Yine gelip geçti gece yarısı,
Sahici masalım, geleceksen gel.
Ne karın ağrısı, ne baş ağrısı,
Yüreğim kor-yalım, geleceksen gel.

Kaç kere püskürüp, susmuş bir dağım,
Kutuplarca ıssız solum ve sağım,
Uykumu arıyor elim, ayağım,
Per-perişan hâlim, geleceksen gel.

Dertli dolabıyım Yunus Emre’nin,
Günahına girdim yüz kez cemrenin,
Çöle düşmüş şu çıkası can senin;
Boynuna vebalim, geleceksen gel.

Ne pul olabildim, ne kâğıt, ne zarf;
Dilimden ses çıkmaz, kalemimden harf;
Ne tecvit bilirim, ne nahiv, ne sarf,
Kap-kara cahilim, geleceksen gel.

Edirne’den görün, Ardahan’dan çık,
İstanbul, Malatya, Muş’tan, Van’dan çık,
Bir avuç kumdan çık, bir fincandan çık;
Ey falcısız falım, geleceksen gel.

Cevapsız sorular: «Ben kimim?
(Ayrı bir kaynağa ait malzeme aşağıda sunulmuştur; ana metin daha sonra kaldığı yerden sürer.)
-- ==== Sys2Proof/Proofs/Completions.lean ====
section
/-! Commands complete, each with its own effect: O60. -/

namespace Sys2Proof.Machine

-- One proof at a time: a default argument that is a tactic waits for every proof before it.
set_option Elab.async false

theorem refuseBay_good (s : State) (b : BayId) (code : Nat) : (refuseBay s b code).bays[b].good = s.bays[b].good :=
  (congrArg Bay.good (refuseBay_bay s b code) :)

theorem takeIdentity_good (s : State) (b : BayId) (counters : List Byte) (armed : Fin 4) :
    (takeIdentity s b counters armed).bays[b].good = s.bays[b].good := (congrArg Bay.good (takeIdentity_bay s b counters armed) :)

/-- Whatever the identity check finds, the bay's power stays good. -/
theorem checkIdentity_good (s : State) (b : BayId) (o : IdentityObs) : (checkIdentity s b o).bays[b].good = s.bays[b].good := by
  have hsaid : ∀ (u : State) (t : SeTalk), (updBay u b (fun x => { x with seSent := t.sent })).bays[b].good = u.bays[b].good :=
    fun u t => (congrArg Bay.good (updBay_at u b _) :)
  have hread : ∀ id : BitVec 64, (updBay s b (fun x => { x with id := id })).bays[b].good = s.bays[b].good :=
    fun id => (congrArg Bay.good (updBay_at s b _) :)
  unfold checkIdentity
  extract_lets said
  split
  next => exact (refuseBay_good _ _ _).trans (hsaid _ _)
  next =>
    extract_lets s1
    split
    · exact (refuseBay_good _ _ _).trans ((hsaid _ _).trans (hread _))
    · split
      next => exact (refuseBay_good _ _ _).trans ((hsaid _ _).trans (hread _))
      next =>
        split
        next => exact (refuseBay_good _ _ _).trans ((hsaid _ _).trans (hread _))
        next => exact (takeIdentity_good _ _ _ _).trans ((hsaid _ _).trans (hread _))

section Completions

variable {s : State} (hup : s.glb.phase = .up)
include hup

theorem exec_bayPowerGood_good {b : BayId} (o : IdentityObs) (hp : s.bays[b].power = true) (hg : s.bays[b].good = false) :
    ∃ t, exec (.bayPowerGood b o) s = .next t ∧ t.bays[b].good = true :=
  ⟨_, exec_bayPowerGood_of_power hup hp hg, (checkIdentity_good _ b o).trans (congrArg Bay.good (updBay_at s b _) :)⟩

theorem exec_verdictRelease_completes {p : PartId} {i : Image} {tok : VToken} {toks : List VToken} {w : Window} {ws : List Window} {last : Nat}
    (hs : isServing s.parts[p].state = true) (hi : s.parts[p].active = some i) (ht : s.parts[p].flow.tokens = tok :: toks)
    (hw : s.parts[p].flow.windows = w :: ws) (hl : w.tLast = some last)
    (hdue : ∀ r, s.parts[p].flow.lastRelease = some r → r + (imgContract i).verdictInterval ≤ now s) :
    ∃ t, exec (.verdictRelease p) s = .next t ∧ t.parts[p].regs.vrd = s.parts[p].regs.vrd + 1 ∧ t.parts[p].flow.tokens = toks ∧
      t.parts[p].flow.windows = ws := by
  obtain ⟨hrelease, -⟩ := verdictsPairTokensAndPulsesEnd
  obtain ⟨hrelease, -⟩ := hrelease p i s hup hi
  obtain ⟨t, h, -, -, hvrd, -, htok, hwin, -⟩ := hrelease tok toks w ws last hs ht hw hl hdue
  exact ⟨t, h, hvrd, htok, hwin⟩

theorem exec_pinPulseEnd_completes {n : PinId} {e : PinEntry} (hp : s.pins[n].pulsing = true)
    (he : (s.pins[n].pulseEntry <|> s.pins[n].entry) = some e) (hover : s.pins[n].pulseAt + e.pulseNs ≤ now s) :
    ∃ t, exec (.pinPulseEnd n) s = .next t ∧ t.pins[n].pulsing = false := by
  obtain ⟨-, hend⟩ := verdictsPairTokensAndPulsesEnd
  obtain ⟨-, hend⟩ := hend n s hup
  obtain ⟨-, hend⟩ := hend e hp he
  obtain ⟨t, h, -, hoff, -⟩ := hend hover
  exact ⟨t, h, hoff⟩

section Tiles

variable {x : TileAt} (hex : tileExists x = true)
include hex

theorem exec_flitReceived_completes {p : PartId} {d : Dir} {w : Wires} (e : EccRead) {f : Flit} (hp : tileOwner s (tileKey x.x x.y) = some p)
    (hs : isServing s.parts[p].state = true) (ho : linkOpen s (tileKey x.x x.y) d = some true) (hf : decodeWires w = some f) (hl : flitLane f < 6)
    (hg : gatewayPlace s p (tileKey x.x x.y) = none) (hr : runsHere s (tileKey x.x x.y) = some p)
    (he : (activeCtx (getTile s (tileKey x.x x.y))).route[fifo (dirIdx d).val (flitLane f)].enable = true)
    (hroom : (getTile s (tileKey x.x x.y)).inputs[fifo (dirIdx d).val (flitLane f)].length < 4)
    (hq : (s.parts[p].fabric.queues).any (fun q => q.tile = tileKey x.x x.y && decide (q.cfg.lane = flitLane f)) = false) :
    exec (.flitReceived x (.side d) w e) s = .next (ackSender (pumpTile (updTile s (tileKey x.x x.y) (fun t =>
      { t with inputs := t.inputs.set (fifo (dirIdx d).val (flitLane f)) (t.inputs[fifo (dirIdx d).val (flitLane f)] ++ [f]) }))
        (tileKey x.x x.y)) (tileKey x.x x.y) d w) := by
  have hopen : ∀ d', Port.side d = .side d' → linkOpen s (tileKey x.x x.y) d' = some true := fun d' hd => Port.side.inj hd ▸ ho
  have htake := (takeFlit_of_data (pt := .side d) (by omega : flitLane f ≠ 7)).trans (latchFlit_of_enabled (port := (dirIdx d).val) hg hr hl he hroom)
  exact (exec_flitReceived_of hup hex (receiveFlit_of_open hf hp hs hopen hq)).trans (by rw [htake]; rfl)

theorem exec_backgroundScrub_completes (wr : WriteBack) (hin : tileInService s (tileKey x.x x.y) = true) (hs : storeOk s) :
    ∃ t, exec (.backgroundScrub x ⟨.clean, wr⟩) s = .next t ∧
      (getTile t (tileKey x.x x.y)).scrubPtr = ((getTile s (tileKey x.x x.y)).scrubPtr + 1) % 2048 := by
  obtain ⟨t, ht, -, -, htile⟩ := scrubNext_clean (w := wr) hs hin
  exact ⟨t, exec_backgroundScrub_of hup hex ht, congrArg Tile.scrubPtr htile⟩

end Tiles

section Bays

variable (b : BayId)

/-- The steps of an insertion and of its end. -/
theorem insertion_completes :
    (s.bays[b].presence = .absent → ∃ t, exec (.presenceAsserted b) s = .next t ∧ t.bays[b].presence = .debouncing) ∧
    (s.bays[b].presence = .debouncing → ∃ t, exec (.presenceDebounceEnd b) s = .next t ∧ t.bays[b].power = true) ∧
    (∀ w g, s.bays[b].good = true → s.bays[b].perst = true →
      ∃ t, exec (.perstRelease b w g) s = .next t ∧ t.bays[b].perst = false ∧ t.bays[b].linkWidth = w) ∧
    (s.bays[b].presence = .inserted → s.parts[b].load = none → ∃ t, exec (.removed b) s = .next t ∧ t.bays[b] = {}) ∧
    (s.bays[b].power = true → ∃ t, exec (.overcurrent b) s = .next t ∧ t.bays[b].power = false ∧ t.bays[b].cause = 1) := by
  obtain ⟨hin, hout⟩ := baysPowerUpInOrderAndEmptyOnRemoval
  obtain ⟨hassert, hdebounce, -, hperst, -⟩ := hin b s hup
  obtain ⟨hremoved, -, hover⟩ := hout b s hup
  refine ⟨fun h => ?_, fun h => ?_, fun w g h hp => ?_, fun h hl => ?_, fun h => ?_⟩
  · obtain ⟨t, ht, -, hbay⟩ := hassert h
    exact ⟨t, ht, (congrArg Bay.presence hbay :)⟩
  · obtain ⟨t, ht, -, hbay⟩ := hdebounce h
    exact ⟨t, ht, (congrArg Bay.power hbay :)⟩
  · obtain ⟨t, ht, -, hbay⟩ := hperst w g h hp
    exact ⟨t, ht, (congrArg Bay.perst hbay :), (congrArg Bay.linkWidth hbay :)⟩
  · obtain ⟨t, ht, hbay, -⟩ := hremoved h hl
    exact ⟨t, ht, hbay⟩
  · obtain ⟨t, ht, -, hoff, -, -, -, hcause, -⟩ := hover h
    exact ⟨t, ht, hoff, hcause⟩

theorem exec_nvmeReady_completes {o : NvmeObs} (ht : s.bays[b].nvme = .training) (hid : s.bays[b].identityDone = true) (hc : s.bays[b].cause = 0)
    (h1 : 63 ≤ o.mqes) (h2 : o.capTo ≤ 1) (h3 : 128 ≤ o.mdtsKiB) (hserv : s.glb.serviceOnly = false) (hdir : directoryOk o.directory = true)
    (hp : (readSlot o.directory s.bays[b].armed.val).present = true) (hcrc : (readSlot o.directory s.bays[b].armed.val).crcOk = true)
    (hd : duplicateId s b s.bays[b].id = false) :
    ∃ t, exec (.nvmeReady b o) s = .next t ∧ t.bays[b].accepted = true ∧ t.bays[b].nvme = .ready := by
  obtain ⟨huse, -⟩ := cartridgesAreTakenIntoUseThenHandedOver
  obtain ⟨-, huse⟩ := huse b o s hup ht
  obtain ⟨-, huse, -⟩ := huse hid hc h1 h2 h3
  obtain ⟨t, h, hacc, -, hready, -⟩ := huse hserv hdir hp hcrc hd
  exact ⟨t, h, hacc, hready⟩

/-- Either failure of a command resets the controller and retries it. -/
theorem first_failure_completes {c : NvmeCmd} (hout : cmdOut s b c = true) (hfirst : c ∉ s.bays[b].retried) {i : Instr}
    (hi : i ∈ [Instr.nvmeCommandTimeout ⟨b, c⟩, .nvmeCommandCompletion ⟨b, c⟩ false]) :
    ∃ t, exec i s = .next t ∧ t.bays[b].resets = s.bays[b].resets + 1 := by
  obtain ⟨hcmd, -⟩ := mediaFailuresEndUseAndWearIsRecorded
  obtain ⟨-, hcmd⟩ := hcmd b c s hup
  obtain ⟨-, hfail⟩ := hcmd hout
  obtain ⟨hretry, -⟩ := hfail i hi
  obtain ⟨t, h, -, hbay⟩ := hretry hfirst
  exact ⟨t, h, (congrArg Bay.resets hbay :)⟩

theorem wear_completes :
    (s.bays[b].good = true → s.bays[b].identityDone = true → (s.bays[b].cause = 0 ∨ 5 < s.bays[b].cause) →
      ∃ t, exec (.poweredHour b) s = .next t ∧ t.bays[b].hours = min (s.bays[b].hours + 1) (2 ^ 32 - 1)) ∧
    (∀ c u, s.bays[b].good = true → s.bays[b].identityDone = true → (s.bays[b].nvme = .ready ∨ s.bays[b].nvme = .done) →
      ∃ t, exec (.smartReadPeriod b c u) s = .next t ∧ t.bays[b].smartCritical = c ∧ t.bays[b].smartUsed = u) ∧
    (s.bays[b].accepted = true → s.bays[b].power = true → s.bays[b].stateWrites < 100000 →
      ∃ t, exec (.periodicLifeRecord b) s = .next t ∧ t.bays[b].stateWrites = s.bays[b].stateWrites + 1) := by
  obtain ⟨-, hwear⟩ := mediaFailuresEndUseAndWearIsRecorded
  obtain ⟨hhour, hsmart, hlife, -⟩ := hwear b s hup
  refine ⟨fun hg hid hc => ?_, fun c u hg hid hn => ?_, fun ha hp hw => ?_⟩
  · obtain ⟨t, h, -, hbay⟩ := hhour hg hid hc
    exact ⟨t, h, (congrArg Bay.hours hbay :)⟩
  · obtain ⟨t, h, -, hcrit, hused, -⟩ := hsmart c u hg hid hn
    exact ⟨t, h, hcrit, hused⟩
  · obtain ⟨t, r, h, -, hwrites, -⟩ := hlife ha hp hw
    exact ⟨t, h, hwrites⟩

end Bays

section Loads

variable (p : PartId)

theorem requests_complete :
    (∀ o, s.glb.serviceOnly = false → s.bays[p].accepted = true → s.parts[p].flow.lupin.isSome = true →
      ∃ t, exec (.reload p o) s = .next t ∧ t.parts[p].queued = some .hostReload) ∧
    (∀ o, s.bays[p].accepted = true → s.bays[p].nvme = .ready → s.glb.serviceOnly = false → isServing s.parts[p].state = false →
      exec (.loadHandover p o) s = .next (loadRequest (updBay s p (fun x => { x with nvme := .done })) p .insertion o)) := by
  constructor
  · intro o hserv hacc hlup
    obtain ⟨-, hreload⟩ := loadCommandsAreRefusedQueuedOrBegun
    obtain ⟨hqueue, -⟩ := hreload p o s hup hserv hacc
    obtain ⟨t, h, -, hpart, -⟩ := hqueue (.inl hlup)
    exact ⟨t, h, (congrArg Partition.queued hpart :)⟩
  · intro o hacc hready hserv hidle
    obtain ⟨-, hhand⟩ := cartridgesAreTakenIntoUseThenHandedOver
    obtain ⟨-, hhand⟩ := hhand p o s hup hacc hready hserv
    exact hhand (.inl hidle)

variable {l : Load} (hl : s.parts[p].load = some l)

include hl in
theorem load_stages_complete :
    (l.phase = .preScrub → ∃ t, exec (.preLoadScrubDone p []) s = .next t ∧ t.parts[p].state = .loading) ∧
    (∀ cipher tag text, l.phase = .streaming → l.checked = false → l.chunk < chunkCount l.slot →
      openChunk l.slot l.key l.chunk cipher tag = some text →
      ∃ t m, exec (.chunkDecrypted p cipher tag) s = .next t ∧ t.parts[p].load = some m ∧ m.chunk = l.chunk + 1) := by
  obtain ⟨hlanes, hstream⟩ := streamsStartOnFreeLanesAndStopAtBadChunks
  constructor
  · intro hp
    obtain ⟨-, -, hscrub⟩ := hlanes p l s hup hl
    obtain ⟨t, h, hst, -⟩ := hscrub hp
    exact ⟨t, h, hst⟩
  · intro cipher tag text hp hc hn htext
    obtain ⟨hnext, -⟩ := hstream p l s hup hl hp hc
    obtain ⟨t, m, h, -, hpart, hchunk, -⟩ := hnext cipher tag text hn htext
    exact ⟨t, m, h, (congrArg Partition.load hpart :), hchunk⟩

include hl in
theorem release_stages_complete {k : Nat} (hlup : s.parts[p].flow.lupin = some k) :
    (k < 3 → ∃ t, exec (.lupinStageAck p none) s = .next t ∧ t.parts[p].flow.lupin = some (k + 1)) ∧
    (3 ≤ k → ∃ t, exec (.lupinStageAck p none) s = .next t ∧ t.parts[p].state = .running ∧ t.parts[p].active = some l.image) := by
  obtain ⟨hrelease, -⟩ := commitPointsRunTheNewImage
  obtain ⟨hnext, hlast, -⟩ := hrelease p k s hup hlup
  constructor
  · intro hk
    obtain ⟨t, h, -, hpart⟩ := hnext l hl hk
    exact ⟨t, h, (congrArg (fun x : Partition => x.flow.lupin) hpart :)⟩
  · intro hk
    obtain ⟨t, h, hst, hact, -⟩ := hlast l hl hk
    exact ⟨t, h, hst, hact⟩

theorem unload_completes :
    (s.parts[p].flow.drain = some .unload → s.parts[p].flow.drained = false → s.sup.activating = false → drainedOut s p = true →
      ∃ t, exec (.drainComplete p) s = .next t ∧ t.parts[p].active = none ∧ t.parts[p].flow.scrub = some .toEmpty) ∧
    (s.parts[p].flow.scrub = some .toEmpty → censusBusy s.parts[p].census = false → s.parts[p].load = none →
      ∃ t, exec (.unloadScrubDone p []) s = .next t ∧ t.parts[p].state = .empty) := by
  obtain ⟨hdrain, hscrub⟩ := drainsEndEmptyAndScrubsGiveRegionsBack
  constructor
  · intro hd hdone hidle hout
    obtain ⟨-, -, hend⟩ := hdrain p .unload s hup hidle hd hdone
    obtain ⟨t, h, hact, hs, -⟩ := hend hout List.mem_cons_self
    exact ⟨t, h, hact, hs⟩
  · intro hs hcen hl
    obtain ⟨hend, -⟩ := hscrub p s hup
    obtain ⟨t, h, hst, -⟩ := hend [] hs hcen hl
    exact ⟨t, h, hst⟩

end Loads

end Completions

/-- Settles O60: each clause is a lemma above, which takes it from the statement on its command. -/
theorem commandsCompleteWithTheirEffect : Obligations.CommandsCompleteWithTheirEffect := by
  unfold Obligations.CommandsCompleteWithTheirEffect
  intro s hup
  refine ⟨?_, ?_, fun p i tok toks w ws last hs hi ht hw hl hdue => exec_verdictRelease_completes hup hs hi ht hw hl hdue,
    fun n e hp he hover => exec_pinPulseEnd_completes hup hp he hover, fun b => ?_, fun p => ?_⟩
  · intro x k p d w e f i hex hk hp hs ho hf hi
    subst hk hi
    exact ⟨fun hl hg hr he hroom hq => exec_flitReceived_completes hup hex e hp hs ho hf hl hg hr he hroom hq,
      fun hl => exec_creditFlitReceived_of hup hex (receiveCredits_of_open hf hp hs ho hl)⟩
  · intro x k wr hex hk hin hs
    subst hk
    exact exec_backgroundScrub_completes hup hex wr hin hs
  · obtain ⟨hassert, hdebounce, hperst, hremoved, hover⟩ := insertion_completes hup b
    obtain ⟨hhour, hsmart, hlife⟩ := wear_completes hup b
    exact ⟨hassert, hdebounce, fun o hp hg => exec_bayPowerGood_good hup o hp hg, hperst,
      fun o ht hid hc h1 h2 h3 hserv hdir hp hcrc hd => exec_nvmeReady_completes hup b ht hid hc h1 h2 h3 hserv hdir hp hcrc hd,
      fun c hout hfirst => ⟨first_failure_completes hup b hout hfirst List.mem_cons_self,
        first_failure_completes hup b hout hfirst (List.mem_cons_of_mem _ List.mem_cons_self)⟩,
      hremoved, hover, hhour, hsmart, hlife⟩
  · obtain ⟨hreload, hhandover⟩ := requests_complete hup p
    obtain ⟨hdrain, hscrub⟩ := unload_completes hup p
    refine ⟨hreload, hhandover, fun l hl => ?_, hdrain, hscrub⟩
    obtain ⟨hpre, hchunk⟩ := load_stages_complete hup p hl
    exact ⟨hpre, hchunk, fun k hlup => (release_stages_complete hup p hl hlup).1, fun k hlup => (release_stages_complete hup p hl hlup).2⟩

end Sys2Proof.Machine
end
Neyim?
Nerden geldim? Niye geldim? Nerdeyim?..»
Canım, ağam, paşam, sultanım, beyim,
Halîfem, kralım… Geleceksen gel.

Sensiz ne Mahmat’ım, ne de Lâtif’im,
Cansız bir bedenden daha zayıfım!
Ne bir eşkâlim var ne de tarifim,
Sana ayan hâlim, geleceksen gel.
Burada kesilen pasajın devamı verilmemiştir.